What is needed
The reply to the records below should contain exactly the lines from the line with "(w &&& 0xE0030003 = 0x00000000" through the line with "decodeCommand 0x80000000 = .invalid", and nothing besides.

Stored items
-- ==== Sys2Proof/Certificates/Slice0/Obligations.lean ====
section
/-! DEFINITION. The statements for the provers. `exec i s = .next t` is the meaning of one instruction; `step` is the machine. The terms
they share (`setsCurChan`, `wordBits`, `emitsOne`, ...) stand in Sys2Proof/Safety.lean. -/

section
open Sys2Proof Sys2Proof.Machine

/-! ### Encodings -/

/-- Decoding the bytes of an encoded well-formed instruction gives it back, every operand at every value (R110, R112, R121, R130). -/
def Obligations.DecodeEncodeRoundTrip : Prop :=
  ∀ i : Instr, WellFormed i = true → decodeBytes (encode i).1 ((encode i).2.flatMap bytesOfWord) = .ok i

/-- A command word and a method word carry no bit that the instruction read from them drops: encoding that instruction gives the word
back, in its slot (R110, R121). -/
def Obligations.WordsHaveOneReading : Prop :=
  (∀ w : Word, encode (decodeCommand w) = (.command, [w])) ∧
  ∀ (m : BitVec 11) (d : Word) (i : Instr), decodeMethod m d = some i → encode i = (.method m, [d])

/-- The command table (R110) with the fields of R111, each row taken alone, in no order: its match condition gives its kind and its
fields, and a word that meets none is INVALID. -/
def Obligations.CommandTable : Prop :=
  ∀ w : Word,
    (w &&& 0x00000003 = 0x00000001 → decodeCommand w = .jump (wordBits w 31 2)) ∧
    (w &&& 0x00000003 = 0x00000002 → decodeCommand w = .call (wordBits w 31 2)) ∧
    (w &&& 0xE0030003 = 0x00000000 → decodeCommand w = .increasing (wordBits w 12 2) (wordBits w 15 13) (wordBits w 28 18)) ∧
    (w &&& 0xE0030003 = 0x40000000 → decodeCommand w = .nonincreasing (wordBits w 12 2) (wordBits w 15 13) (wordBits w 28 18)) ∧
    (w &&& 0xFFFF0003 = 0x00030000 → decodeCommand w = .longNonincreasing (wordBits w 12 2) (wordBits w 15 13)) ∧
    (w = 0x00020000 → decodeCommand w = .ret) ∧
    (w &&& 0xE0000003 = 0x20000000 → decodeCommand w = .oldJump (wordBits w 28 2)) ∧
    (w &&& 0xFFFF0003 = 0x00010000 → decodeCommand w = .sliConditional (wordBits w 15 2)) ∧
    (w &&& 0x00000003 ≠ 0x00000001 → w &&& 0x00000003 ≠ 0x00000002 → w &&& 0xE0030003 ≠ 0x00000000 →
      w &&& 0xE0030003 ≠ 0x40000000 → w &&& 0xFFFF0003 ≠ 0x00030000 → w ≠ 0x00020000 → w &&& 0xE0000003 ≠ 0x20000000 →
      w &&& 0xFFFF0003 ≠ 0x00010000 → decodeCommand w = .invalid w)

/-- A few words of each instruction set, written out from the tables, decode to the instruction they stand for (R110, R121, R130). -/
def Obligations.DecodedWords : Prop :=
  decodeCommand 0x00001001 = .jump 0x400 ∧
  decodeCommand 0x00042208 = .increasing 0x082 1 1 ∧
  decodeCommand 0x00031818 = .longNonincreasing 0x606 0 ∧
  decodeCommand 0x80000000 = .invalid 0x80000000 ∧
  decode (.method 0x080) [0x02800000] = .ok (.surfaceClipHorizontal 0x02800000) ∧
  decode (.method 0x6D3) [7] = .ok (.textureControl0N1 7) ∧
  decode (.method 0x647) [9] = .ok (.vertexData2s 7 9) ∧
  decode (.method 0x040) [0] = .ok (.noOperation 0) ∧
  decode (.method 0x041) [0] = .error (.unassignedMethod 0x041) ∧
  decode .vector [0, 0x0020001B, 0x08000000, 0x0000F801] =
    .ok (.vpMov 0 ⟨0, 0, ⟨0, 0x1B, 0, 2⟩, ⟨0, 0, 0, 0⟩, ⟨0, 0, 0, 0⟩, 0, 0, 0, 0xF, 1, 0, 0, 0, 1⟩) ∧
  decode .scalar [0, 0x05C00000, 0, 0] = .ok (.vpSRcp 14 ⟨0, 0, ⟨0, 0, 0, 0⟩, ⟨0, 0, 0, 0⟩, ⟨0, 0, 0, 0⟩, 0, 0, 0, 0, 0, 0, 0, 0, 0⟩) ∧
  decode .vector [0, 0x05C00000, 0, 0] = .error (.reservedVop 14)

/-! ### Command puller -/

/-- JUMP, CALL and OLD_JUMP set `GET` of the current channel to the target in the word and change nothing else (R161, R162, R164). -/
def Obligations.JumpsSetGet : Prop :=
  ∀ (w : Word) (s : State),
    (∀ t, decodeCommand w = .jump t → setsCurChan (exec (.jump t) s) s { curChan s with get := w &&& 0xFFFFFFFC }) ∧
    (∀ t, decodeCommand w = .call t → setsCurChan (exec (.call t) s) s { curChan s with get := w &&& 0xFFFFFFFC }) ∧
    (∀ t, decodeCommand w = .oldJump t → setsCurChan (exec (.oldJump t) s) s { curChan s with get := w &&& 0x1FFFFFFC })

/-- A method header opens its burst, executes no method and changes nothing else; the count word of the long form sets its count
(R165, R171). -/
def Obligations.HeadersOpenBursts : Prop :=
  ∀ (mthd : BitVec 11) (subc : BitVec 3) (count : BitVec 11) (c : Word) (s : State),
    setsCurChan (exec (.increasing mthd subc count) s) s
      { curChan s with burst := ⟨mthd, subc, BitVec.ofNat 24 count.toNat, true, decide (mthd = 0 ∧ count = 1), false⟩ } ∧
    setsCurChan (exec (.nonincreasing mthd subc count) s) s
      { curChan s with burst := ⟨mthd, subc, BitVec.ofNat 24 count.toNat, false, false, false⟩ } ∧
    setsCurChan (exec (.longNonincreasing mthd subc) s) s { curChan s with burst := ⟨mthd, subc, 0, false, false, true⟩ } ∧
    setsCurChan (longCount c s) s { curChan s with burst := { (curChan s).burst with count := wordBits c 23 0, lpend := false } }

Task solution
    (w &&& 0xE0030003 = 0x00000000 → decodeCommand w = .increasing (wordBits w 12 2) (wordBits w 15 13) (wordBits w 28 18)) ∧
    (w &&& 0xE0030003 = 0x40000000 → decodeCommand w = .nonincreasing (wordBits w 12 2) (wordBits w 15 13) (wordBits w 28 18)) ∧
    (w &&& 0xFFFF0003 = 0x00030000 → decodeCommand w = .longNonincreasing (wordBits w 12 2) (wordBits w 15 13)) ∧
    (w = 0x00020000 → decodeCommand w = .ret) ∧
    (w &&& 0xE0000003 = 0x20000000 → decodeCommand w = .oldJump (wordBits w 28 2)) ∧
    (w &&& 0xFFFF0003 = 0x00010000 → decodeCommand w = .sliConditional (wordBits w 15 2)) ∧
    (w &&& 0x00000003 ≠ 0x00000001 → w &&& 0x00000003 ≠ 0x00000002 → w &&& 0xE0030003 ≠ 0x00000000 →
      w &&& 0xE0030003 ≠ 0x40000000 → w &&& 0xFFFF0003 ≠ 0x00030000 → w ≠ 0x00020000 → w &&& 0xE0000003 ≠ 0x20000000 →
      w &&& 0xFFFF0003 ≠ 0x00010000 → decodeCommand w = .invalid w)

/-- A few words of each instruction set, written out from the tables, decode to the instruction they stand for (R110, R121, R130). -/
def Obligations.DecodedWords : Prop :=
  decodeCommand 0x00001001 = .jump 0x400 ∧
  decodeCommand 0x00042208 = .increasing 0x082 1 1 ∧
  decodeCommand 0x00031818 = .longNonincreasing 0x606 0 ∧
  decodeCommand 0x80000000 = .invalid 0x80000000 ∧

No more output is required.